→ Requirement:
Report every line of the listing below in which the string "that" occurs.

→ Data provided:

-- ==== Sys2Proof/Certificates/Slice0/Obligations.lean ====
section
/-! DEFINITION. The statements for the provers. Each docstring names the rules of spec/ it rests on; where a clause is the model's own
choice it names the log entry. -/

section

open Sys2Proof Sys2Proof.Machine

/-! Encoding. -/

/-- Every instruction is read back from its bytes, whatever bytes follow (R80, R82, R83). -/
def Obligations.DecodeEncode : Prop :=
  ∀ (i : Instr) (rest : List Byte), decode (encode i ++ rest) = .ok (i, rest)

/-- Bytes that decode are the encoding of what they decode to: no operand bit is ignored and no second spelling exists (R80, R84,
R90). -/
def Obligations.EncodeDecode : Prop :=
  ∀ (bs : List Byte) (i : Instr) (rest : List Byte), decode bs = .ok (i, rest) → bs = encode i ++ rest

/-- The thirteen examples of R91, one for each mode, a word of each further family, and an illegal byte, which is rejected. -/
def Obligations.WordsDecode : Prop :=
  decode [0x18] = .ok (.clc, []) ∧
  decode [0x4A] = .ok (.lsrAcc, []) ∧
  decode [0xA9, 0xAA] = .ok (.ldaImm 0xAA, []) ∧
  decode [0xA5, 0xA5] = .ok (.ldaZp 0xA5, []) ∧
  decode [0xB5, 0xA5] = .ok (.ldaZpx 0xA5, []) ∧
  decode [0xB6, 0x10] = .ok (.ldxZpy 0x10, []) ∧
  decode [0x4C, 0x00, 0x80] = .ok (.jmpAbs 0x8000, []) ∧
  decode [0x9D, 0xA5, 0x10] = .ok (.staAbsx 0x10A5, []) ∧
  decode [0xB9, 0x00, 0x02] = .ok (.ldaAbsy 0x0200, []) ∧
  decode [0x6C, 0xFF, 0x02] = .ok (.jmpInd 0x02FF, []) ∧
  decode [0xA1, 0x20] = .ok (.ldaIndx 0x20, []) ∧
  decode [0xB1, 0x20] = .ok (.ldaIndy 0x20, []) ∧
  decode [0xD0, 0xFC] = .ok (.bne 0xFC, []) ∧
  decode [0x69, 0x10] = .ok (.adcImm 0x10, []) ∧
  decode [0xC9, 0x40] = .ok (.cmpImm 0x40, []) ∧
  decode [0x20, 0x10, 0x80] = .ok (.jsr 0x8010, []) ∧
  decode [0x48] = .ok (.pha, []) ∧
  decode [0xAA] = .ok (.tax, []) ∧
  decode [0xE6, 0x10] = .ok (.incZp 0x10, []) ∧
  decode [0x02] = .error (.illegalOpcode 0x02)

/-- The instructions are exactly the filled cells of the opcode map, one each (R86, R92). -/
def Obligations.LegalForms : Prop :=
  (∀ l : AsmLine, l.wellFormed = true ↔ ∃ i : Instr, i.line = l) ∧
  (∀ i j : Instr, i.line = j.line → i = j)

/-- The table has 151 opcode bytes, all different; the bytes without a row are the 105 of R88; the descriptor's flags and base cycles
are those of R85 and R276. -/
def Obligations.OpcodeTable : Prop :=
  opcodeTable.length = 151 ∧
  (opcodeTable.map fun d => d.opcode).Nodup ∧
  illegalBytes.length = 105 ∧
  (∀ op : Byte, (dispatch op).isNone = true ↔ op ∈ illegalBytes) ∧
  (∀ d ∈ opcodeTable, d.branch = decide (d.mode = .rel)) ∧
  (∀ d ∈ opcodeTable, d.pageCross = (decide (d.mnemonic ∈ readTypes) && decide (d.mode ∈ [.absx, .absy, .indy]))) ∧
  (∀ d ∈ opcodeTable, d.cycles = baseCycles d.mnemonic d.mode)

/-! Reset, run states and the interrupt line. -/

/-- `reset()` from any run state, on a bus that answers (R260): two reads, no write, and only I, SP, PC and the run state change. -/
def Obligations.ResetSequence : Prop :=
  ∀ s : State, s.BusTotal →
    resetCall s = .ok () { s with
      sp := 0xFD
      pc := s.peekWord 0xFFFC 0xFFFD
      p := { s.p with i := true }
      run := .running
      io := (s.afterReadWord 0xFFFC 0xFFFD).io }

/-- What the first reset leaves: SP, I and the run state are R44's; PC is the word at a reset vector no program has filled; A, X, Y and
the other flags are 0 by log 1, the pending bits 0 by log 7, no memory is listed by log 5, the map is log 3's and the parameters are
the defaults of R4 (log 8): of these, logs 1, 3, 5 and 7 are the model's choices. -/
def Obligations.ResetState : Prop :=
  resetCall State.powerOn = .ok () State.reset ∧
  State.reset.sp = 0xFD ∧ State.reset.p.i = true ∧ State.reset.run = .running ∧
  State.reset.pc = State.powerOn.peekWord 0xFFFC 0xFFFD ∧
  (inspect State.reset).reserved = true ∧ (inspect State.reset).breakFlag = false ∧
  State.reset.a = 0x00 ∧ State.reset.x = 0x00 ∧ State.reset.y = 0x00 ∧
  State.reset.p.n = false ∧ State.reset.p.v = false ∧ State.reset.p.d = false ∧ State.reset.p.z = false ∧
  State.reset.p.c = false ∧ State.reset.irqPending = false ∧ State.reset.nmiPending = false ∧ State.reset.mem = [] ∧
  State.reset.bus = consoleMap ∧ State.reset.params = { decimal := .nmos, jmpIndWrap := true, brkPad := 1 }

/-- `run()` before the first reset and after a fatal fault has no step (R220, R243, D12, D13). -/
def Obligations.NoStepOutsideRunning : Prop :=
  (∀ s : State, s.run = .poweredOff → runCall s = .noStep .poweredOff ∧ step s = .refused .poweredOff) ∧
  (∀ s : State, s.run = .faulted → runCall s = .noStep .faulted ∧ step s = .refused .faulted)

/-- The three calls on the interrupt line write one bit each (R37); inspection reads the registers and the six flags, the reserved flag
as 1 and the break flag as 0 (R20, R34, R35, D8). -/
def Obligations.OwnerCalls : Prop :=
  ∀ s : State,
    assertIrq s = { s with irqPending := true } ∧ deassertIrq s = { s with irqPending := false } ∧
    assertNmi s = { s with nmiPending := true } ∧
    inspect s = { a := s.a, x := s.x, y := s.y, sp := s.sp, pc := s.pc, negative := s.p.n, overflow := s.p.v, reserved := true,
                  breakFlag := false, decimal := s.p.d, interruptDisable := s.p.i, zero := s.p.z, carry := s.p.c }

/-- After any step no NMI is pending, and an IRQ is still pending exactly when it was masked or an NMI went first (R38, R39, R225,
R226). -/
def Obligations.PendingBitsAfterStep : Prop :=
  ∀ s t : State, step s = .next t →
    t.nmiPending = false ∧ t.irqPending = (s.irqPending && (s.nmiPending || s.p.i))

/-! The bus, the stack, the status byte. -/

/-- What a read answers (R53): the byte of a cell, and nothing changes; or a device's answer, a free value of the history (log 4), and
the device has seen the read and no cell changes (DESIGN CHOICE, log 15, on R72); an address in no region is refused (R241). -/
def Obligations.BusReads : Prop :=
  ∀ (s : State) (addr : Word),
    (∀ k, s.route addr = .ram k → busRead s addr = .ok (s.mem.read k) s) ∧
    (∀ k, s.route addr = .rom k → busRead s addr = .ok (s.mem.read k) s) ∧
    (∀ r, s.route addr = .device r → busRead s addr = .ok (Config.deviceRead s.io r) { s with io := s.io ++ [.read r] }) ∧
    (s.route addr = .refused → busRead s addr = .refused addr s)

/-- What a write does (R53, R57, R68): RAM holds the byte and every other cell keeps its own; ROM and devices are sent the write (U8 and
log 3 for ROM, log 4 for devices) and no cell changes (DESIGN CHOICE, log 3 for ROM, log 15 for devices, on R72); an address in no region
is refused (R241). -/
def Obligations.BusWrites : Prop :=
  ∀ (s : State) (addr : Word) (v : Byte), Memory.wf s.mem = true →
    (∀ k, s.route addr = .ram k →
      ∃ t, busWrite s addr v = .ok () t ∧ t = { s with mem := t.mem } ∧ Memory.wf t.mem = true ∧
        ∀ j, t.mem.read j = if j = k then v else s.mem.read j) ∧
    (∀ k, s.route addr = .rom k → busWrite s addr v = .ok () { s with io := s.io ++ [.write (BitVec.ofNat 16 k) v] }) ∧
    (∀ r, s.route addr = .device r → busWrite s addr v = .ok () { s with io := s.io ++ [.write r v] }) ∧
    (s.route addr = .refused → busWrite s addr v = .refused addr s)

→ Output for this task:
/-- Bytes that decode are the encoding of what they decode to: no operand bit is ignored and no second spelling exists (R80, R84,
/-- `reset()` from any run state, on a bus that answers (R260): two reads, no write, and only I, SP, PC and the run state change. -/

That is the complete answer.